[[ ENTRIES SHOWN, beginning ]]
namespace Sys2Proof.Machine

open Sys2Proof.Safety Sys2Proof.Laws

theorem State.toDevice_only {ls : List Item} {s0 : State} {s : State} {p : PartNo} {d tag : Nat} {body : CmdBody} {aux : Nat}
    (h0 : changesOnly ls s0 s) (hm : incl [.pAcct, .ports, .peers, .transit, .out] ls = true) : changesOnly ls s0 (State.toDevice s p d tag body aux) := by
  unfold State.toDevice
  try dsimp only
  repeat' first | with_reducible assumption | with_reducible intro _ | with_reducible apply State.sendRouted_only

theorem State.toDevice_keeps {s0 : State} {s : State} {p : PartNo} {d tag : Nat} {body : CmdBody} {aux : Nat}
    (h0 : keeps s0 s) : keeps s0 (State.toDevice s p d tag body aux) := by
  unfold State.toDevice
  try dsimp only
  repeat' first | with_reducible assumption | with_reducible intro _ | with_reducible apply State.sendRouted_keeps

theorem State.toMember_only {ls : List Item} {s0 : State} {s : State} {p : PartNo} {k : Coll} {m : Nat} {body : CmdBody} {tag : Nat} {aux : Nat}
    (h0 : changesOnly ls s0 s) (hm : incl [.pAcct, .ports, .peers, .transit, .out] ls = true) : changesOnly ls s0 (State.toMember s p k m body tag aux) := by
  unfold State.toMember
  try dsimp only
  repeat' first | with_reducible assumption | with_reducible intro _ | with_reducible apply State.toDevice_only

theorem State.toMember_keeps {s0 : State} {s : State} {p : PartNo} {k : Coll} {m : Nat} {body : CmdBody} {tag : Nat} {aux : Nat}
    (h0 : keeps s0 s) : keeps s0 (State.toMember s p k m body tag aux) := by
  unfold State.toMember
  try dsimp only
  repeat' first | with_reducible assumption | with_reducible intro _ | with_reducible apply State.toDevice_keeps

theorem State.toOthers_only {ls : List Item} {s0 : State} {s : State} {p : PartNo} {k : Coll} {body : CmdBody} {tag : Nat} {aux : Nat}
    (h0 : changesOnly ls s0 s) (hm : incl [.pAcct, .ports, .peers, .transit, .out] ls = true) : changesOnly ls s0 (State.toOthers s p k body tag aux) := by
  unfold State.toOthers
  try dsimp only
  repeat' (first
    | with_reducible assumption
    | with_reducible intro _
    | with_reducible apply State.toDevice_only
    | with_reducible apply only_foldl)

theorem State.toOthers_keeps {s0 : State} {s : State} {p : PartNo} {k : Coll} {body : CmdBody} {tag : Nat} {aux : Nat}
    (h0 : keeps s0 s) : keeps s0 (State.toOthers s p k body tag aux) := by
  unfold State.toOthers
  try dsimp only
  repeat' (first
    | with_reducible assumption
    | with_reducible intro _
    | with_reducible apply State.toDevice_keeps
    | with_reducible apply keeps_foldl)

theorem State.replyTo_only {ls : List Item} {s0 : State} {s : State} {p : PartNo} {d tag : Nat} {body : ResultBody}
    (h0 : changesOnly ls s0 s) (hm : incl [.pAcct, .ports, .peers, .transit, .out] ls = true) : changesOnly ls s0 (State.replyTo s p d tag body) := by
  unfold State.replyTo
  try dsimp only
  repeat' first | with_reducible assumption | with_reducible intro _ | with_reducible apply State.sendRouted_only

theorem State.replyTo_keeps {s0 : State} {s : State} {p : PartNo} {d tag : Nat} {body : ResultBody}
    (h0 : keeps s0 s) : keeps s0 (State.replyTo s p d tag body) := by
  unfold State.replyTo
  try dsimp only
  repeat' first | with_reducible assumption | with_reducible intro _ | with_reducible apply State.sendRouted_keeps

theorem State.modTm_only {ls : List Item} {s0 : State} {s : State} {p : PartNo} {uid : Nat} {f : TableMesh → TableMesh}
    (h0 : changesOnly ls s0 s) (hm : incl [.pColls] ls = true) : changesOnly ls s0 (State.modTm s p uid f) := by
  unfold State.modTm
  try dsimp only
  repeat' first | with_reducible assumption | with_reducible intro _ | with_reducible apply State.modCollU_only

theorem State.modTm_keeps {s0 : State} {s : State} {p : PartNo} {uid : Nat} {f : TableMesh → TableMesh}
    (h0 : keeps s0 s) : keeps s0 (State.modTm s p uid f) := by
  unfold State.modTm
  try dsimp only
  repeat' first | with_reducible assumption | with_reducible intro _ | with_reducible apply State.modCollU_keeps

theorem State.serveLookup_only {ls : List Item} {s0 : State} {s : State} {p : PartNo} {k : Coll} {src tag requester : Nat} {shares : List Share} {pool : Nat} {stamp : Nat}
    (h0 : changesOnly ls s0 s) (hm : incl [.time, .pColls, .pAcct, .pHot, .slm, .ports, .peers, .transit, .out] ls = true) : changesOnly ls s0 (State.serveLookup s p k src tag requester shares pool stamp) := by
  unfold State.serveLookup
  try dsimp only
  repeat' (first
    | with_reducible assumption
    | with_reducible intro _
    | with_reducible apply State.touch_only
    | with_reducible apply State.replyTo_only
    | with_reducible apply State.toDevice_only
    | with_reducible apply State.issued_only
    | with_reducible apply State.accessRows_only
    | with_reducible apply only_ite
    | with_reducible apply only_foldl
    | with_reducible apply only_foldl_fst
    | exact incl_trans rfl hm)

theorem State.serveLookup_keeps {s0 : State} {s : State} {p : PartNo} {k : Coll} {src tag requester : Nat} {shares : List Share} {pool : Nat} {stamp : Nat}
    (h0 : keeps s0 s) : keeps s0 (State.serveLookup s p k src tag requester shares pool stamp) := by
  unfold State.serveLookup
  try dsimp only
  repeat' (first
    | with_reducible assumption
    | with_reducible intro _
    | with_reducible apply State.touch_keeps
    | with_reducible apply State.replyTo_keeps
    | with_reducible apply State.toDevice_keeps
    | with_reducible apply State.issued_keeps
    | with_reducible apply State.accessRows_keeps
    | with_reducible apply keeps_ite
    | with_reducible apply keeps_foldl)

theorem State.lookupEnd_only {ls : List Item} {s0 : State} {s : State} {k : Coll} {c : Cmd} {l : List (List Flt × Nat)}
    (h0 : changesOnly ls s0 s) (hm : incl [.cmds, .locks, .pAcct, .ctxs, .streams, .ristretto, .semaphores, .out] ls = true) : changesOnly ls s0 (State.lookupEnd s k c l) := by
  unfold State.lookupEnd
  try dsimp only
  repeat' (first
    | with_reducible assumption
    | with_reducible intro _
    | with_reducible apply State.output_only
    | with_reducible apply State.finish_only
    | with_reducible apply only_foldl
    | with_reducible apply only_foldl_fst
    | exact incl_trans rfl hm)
[[ ENTRIES SHOWN, end ]]
[[ ENTRIES SHOWN, beginning ]]
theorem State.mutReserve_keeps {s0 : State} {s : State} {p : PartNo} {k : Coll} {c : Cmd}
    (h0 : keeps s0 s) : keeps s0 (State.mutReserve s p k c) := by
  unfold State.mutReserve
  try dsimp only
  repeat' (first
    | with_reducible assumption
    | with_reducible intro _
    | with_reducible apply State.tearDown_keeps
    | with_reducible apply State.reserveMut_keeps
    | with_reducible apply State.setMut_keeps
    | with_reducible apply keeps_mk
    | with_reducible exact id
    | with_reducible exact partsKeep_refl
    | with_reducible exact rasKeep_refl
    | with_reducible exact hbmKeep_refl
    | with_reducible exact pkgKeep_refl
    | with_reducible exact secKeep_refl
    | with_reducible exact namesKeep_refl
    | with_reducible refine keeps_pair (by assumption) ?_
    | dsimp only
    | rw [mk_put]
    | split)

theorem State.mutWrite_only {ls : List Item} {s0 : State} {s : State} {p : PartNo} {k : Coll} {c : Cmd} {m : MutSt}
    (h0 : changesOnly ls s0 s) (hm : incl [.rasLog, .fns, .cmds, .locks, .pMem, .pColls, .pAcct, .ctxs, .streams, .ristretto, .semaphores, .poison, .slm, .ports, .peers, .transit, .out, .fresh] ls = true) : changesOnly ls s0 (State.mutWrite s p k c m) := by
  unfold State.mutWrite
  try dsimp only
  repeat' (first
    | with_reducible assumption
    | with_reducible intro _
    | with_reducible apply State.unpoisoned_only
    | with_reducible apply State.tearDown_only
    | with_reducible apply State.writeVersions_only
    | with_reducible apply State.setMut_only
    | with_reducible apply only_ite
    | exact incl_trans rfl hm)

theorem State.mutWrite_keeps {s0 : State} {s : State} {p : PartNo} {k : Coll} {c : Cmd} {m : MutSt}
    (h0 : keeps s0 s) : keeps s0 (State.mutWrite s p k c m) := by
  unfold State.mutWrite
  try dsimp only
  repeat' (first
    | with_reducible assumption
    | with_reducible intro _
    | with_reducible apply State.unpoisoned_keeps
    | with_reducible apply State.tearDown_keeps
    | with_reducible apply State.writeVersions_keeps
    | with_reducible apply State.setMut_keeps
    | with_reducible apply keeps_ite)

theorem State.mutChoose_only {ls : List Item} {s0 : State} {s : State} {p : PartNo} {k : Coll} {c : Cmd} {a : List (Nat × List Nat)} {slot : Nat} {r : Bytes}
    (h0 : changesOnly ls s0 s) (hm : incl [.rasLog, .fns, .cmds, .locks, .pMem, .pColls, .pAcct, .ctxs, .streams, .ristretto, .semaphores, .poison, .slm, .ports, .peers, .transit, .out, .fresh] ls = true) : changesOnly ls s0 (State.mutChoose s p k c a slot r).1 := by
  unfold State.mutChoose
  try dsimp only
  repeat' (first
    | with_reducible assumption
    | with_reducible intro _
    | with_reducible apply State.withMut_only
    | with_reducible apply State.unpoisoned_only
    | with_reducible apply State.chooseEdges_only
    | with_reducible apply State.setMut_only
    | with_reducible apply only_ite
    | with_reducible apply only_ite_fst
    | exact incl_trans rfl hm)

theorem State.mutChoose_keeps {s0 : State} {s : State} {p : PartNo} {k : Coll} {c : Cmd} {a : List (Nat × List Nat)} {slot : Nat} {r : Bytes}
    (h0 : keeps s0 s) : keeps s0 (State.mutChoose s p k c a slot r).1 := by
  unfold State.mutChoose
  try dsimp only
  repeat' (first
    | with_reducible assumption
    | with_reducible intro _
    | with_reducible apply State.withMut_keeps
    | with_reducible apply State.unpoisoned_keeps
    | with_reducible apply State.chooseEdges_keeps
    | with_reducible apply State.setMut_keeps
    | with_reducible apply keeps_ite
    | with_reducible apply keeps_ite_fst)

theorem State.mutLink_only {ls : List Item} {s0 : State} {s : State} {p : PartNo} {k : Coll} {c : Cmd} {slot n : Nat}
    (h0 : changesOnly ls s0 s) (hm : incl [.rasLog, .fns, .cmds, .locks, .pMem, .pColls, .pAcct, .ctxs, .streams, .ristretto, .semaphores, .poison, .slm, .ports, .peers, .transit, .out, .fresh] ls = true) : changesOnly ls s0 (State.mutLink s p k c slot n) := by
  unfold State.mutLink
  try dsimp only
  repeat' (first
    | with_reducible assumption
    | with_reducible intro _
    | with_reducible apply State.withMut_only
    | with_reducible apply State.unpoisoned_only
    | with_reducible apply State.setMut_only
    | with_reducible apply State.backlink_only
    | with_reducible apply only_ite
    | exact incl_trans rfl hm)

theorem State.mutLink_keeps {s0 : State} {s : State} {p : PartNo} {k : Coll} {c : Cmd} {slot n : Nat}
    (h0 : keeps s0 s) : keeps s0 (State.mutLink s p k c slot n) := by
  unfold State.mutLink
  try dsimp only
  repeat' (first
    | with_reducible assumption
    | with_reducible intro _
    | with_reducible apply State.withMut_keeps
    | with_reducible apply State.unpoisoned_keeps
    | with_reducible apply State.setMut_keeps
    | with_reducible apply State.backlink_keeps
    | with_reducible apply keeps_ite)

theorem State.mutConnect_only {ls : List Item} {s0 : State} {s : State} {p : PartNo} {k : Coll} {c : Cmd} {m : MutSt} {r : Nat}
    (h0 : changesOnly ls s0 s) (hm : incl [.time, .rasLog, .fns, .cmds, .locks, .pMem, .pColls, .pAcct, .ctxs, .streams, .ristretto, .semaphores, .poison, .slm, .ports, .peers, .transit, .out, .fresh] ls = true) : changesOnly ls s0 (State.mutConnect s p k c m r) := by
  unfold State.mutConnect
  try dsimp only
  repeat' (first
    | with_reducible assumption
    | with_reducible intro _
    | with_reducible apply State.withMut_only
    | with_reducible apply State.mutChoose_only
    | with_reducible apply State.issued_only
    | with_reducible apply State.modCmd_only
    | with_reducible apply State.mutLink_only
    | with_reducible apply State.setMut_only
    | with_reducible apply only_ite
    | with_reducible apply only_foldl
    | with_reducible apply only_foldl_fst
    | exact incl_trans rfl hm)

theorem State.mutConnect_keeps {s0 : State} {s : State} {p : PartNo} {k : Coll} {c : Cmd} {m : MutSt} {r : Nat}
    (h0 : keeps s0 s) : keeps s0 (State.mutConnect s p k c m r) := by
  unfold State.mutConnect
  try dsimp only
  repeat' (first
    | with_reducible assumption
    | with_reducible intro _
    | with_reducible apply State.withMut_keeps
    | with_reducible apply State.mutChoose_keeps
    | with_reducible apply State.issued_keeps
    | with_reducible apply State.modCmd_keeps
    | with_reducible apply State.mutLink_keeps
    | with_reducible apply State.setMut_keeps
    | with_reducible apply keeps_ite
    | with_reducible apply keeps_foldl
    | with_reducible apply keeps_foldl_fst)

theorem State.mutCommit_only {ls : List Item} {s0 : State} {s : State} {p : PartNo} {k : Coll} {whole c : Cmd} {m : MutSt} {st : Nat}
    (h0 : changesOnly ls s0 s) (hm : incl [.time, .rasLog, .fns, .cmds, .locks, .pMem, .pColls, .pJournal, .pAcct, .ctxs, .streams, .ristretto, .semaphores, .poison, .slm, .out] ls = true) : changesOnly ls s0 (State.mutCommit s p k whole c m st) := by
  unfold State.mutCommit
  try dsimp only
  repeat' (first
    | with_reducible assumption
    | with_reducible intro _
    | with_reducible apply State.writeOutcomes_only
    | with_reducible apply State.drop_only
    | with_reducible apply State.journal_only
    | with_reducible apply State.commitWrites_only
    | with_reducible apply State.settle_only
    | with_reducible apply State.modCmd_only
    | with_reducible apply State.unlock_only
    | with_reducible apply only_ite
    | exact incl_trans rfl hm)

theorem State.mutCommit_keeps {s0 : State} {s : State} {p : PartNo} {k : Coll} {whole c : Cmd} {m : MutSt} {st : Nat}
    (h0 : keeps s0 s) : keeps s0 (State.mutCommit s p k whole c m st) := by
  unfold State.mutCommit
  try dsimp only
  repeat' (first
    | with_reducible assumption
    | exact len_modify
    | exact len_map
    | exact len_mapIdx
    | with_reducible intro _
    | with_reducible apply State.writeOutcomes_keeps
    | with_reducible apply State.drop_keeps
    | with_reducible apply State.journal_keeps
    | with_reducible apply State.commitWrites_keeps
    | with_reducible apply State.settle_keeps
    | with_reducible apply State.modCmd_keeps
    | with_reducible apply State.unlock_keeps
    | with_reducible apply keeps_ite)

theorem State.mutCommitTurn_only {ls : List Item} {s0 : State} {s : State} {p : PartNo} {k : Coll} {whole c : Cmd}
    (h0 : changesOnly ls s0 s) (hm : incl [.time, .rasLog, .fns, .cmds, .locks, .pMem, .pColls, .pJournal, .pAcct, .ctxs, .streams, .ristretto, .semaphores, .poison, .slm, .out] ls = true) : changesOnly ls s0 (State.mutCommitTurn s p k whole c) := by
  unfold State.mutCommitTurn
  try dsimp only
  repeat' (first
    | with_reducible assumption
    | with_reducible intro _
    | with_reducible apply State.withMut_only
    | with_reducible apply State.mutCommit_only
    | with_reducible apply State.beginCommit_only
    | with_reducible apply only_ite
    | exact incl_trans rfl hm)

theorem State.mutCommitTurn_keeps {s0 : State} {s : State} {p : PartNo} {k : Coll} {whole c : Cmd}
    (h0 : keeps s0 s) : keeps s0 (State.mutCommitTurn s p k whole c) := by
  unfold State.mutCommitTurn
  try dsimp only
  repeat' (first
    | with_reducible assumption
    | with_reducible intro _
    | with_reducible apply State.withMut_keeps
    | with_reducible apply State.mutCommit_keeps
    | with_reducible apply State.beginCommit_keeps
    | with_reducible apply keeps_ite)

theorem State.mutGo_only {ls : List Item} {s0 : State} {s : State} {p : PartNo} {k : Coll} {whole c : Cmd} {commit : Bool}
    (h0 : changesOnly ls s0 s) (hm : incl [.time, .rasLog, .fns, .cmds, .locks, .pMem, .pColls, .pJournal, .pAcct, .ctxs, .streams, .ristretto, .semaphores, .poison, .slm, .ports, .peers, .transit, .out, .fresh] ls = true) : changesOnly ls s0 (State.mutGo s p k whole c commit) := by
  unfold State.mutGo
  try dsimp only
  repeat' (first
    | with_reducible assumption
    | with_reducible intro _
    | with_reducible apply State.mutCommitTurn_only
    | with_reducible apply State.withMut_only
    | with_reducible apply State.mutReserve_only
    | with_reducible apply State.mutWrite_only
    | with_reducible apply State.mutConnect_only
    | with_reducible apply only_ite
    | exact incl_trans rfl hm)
[[ ENTRIES SHOWN, end ]]
[[ ENTRIES SHOWN, beginning ]]
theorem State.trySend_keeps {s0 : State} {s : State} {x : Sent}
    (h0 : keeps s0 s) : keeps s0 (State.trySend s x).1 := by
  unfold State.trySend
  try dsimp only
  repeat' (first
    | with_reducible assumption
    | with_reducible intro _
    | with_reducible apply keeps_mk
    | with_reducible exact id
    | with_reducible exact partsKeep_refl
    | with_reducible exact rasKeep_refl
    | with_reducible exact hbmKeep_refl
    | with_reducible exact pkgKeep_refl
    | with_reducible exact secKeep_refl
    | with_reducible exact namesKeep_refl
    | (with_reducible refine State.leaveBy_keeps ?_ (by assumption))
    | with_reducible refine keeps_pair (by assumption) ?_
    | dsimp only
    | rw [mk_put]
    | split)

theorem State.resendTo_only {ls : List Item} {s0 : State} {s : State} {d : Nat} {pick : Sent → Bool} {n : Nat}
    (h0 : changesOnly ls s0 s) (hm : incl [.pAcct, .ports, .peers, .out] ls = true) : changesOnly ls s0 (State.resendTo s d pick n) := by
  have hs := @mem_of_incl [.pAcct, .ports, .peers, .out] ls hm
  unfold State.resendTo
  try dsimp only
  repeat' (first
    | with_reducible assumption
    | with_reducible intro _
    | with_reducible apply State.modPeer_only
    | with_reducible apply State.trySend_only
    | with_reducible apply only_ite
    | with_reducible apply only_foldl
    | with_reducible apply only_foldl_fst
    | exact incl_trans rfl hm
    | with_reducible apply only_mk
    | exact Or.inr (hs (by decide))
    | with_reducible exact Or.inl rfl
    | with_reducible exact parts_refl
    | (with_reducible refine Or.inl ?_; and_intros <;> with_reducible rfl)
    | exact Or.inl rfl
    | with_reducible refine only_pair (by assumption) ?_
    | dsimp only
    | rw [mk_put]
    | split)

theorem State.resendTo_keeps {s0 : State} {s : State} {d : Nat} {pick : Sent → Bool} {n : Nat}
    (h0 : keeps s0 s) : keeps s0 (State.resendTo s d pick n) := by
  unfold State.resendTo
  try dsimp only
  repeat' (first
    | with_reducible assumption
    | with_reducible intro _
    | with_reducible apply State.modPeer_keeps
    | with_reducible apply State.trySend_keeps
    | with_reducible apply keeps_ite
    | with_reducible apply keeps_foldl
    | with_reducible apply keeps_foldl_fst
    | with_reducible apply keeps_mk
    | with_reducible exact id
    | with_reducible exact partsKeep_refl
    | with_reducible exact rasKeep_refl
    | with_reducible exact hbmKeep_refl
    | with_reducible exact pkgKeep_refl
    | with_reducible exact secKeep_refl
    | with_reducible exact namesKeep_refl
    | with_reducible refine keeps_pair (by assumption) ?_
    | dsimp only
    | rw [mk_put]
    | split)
[[ ENTRIES SHOWN, end ]]
● **YOUR GOAL**
Check each line of the entries above for the string "Sent", and return those that contain it.

● **REPLY**
theorem State.trySend_keeps {s0 : State} {s : State} {x : Sent}
theorem State.resendTo_only {ls : List Item} {s0 : State} {s : State} {d : Nat} {pick : Sent → Bool} {n : Nat}
theorem State.resendTo_keeps {s0 : State} {s : State} {d : Nat} {pick : Sent → Bool} {n : Nat}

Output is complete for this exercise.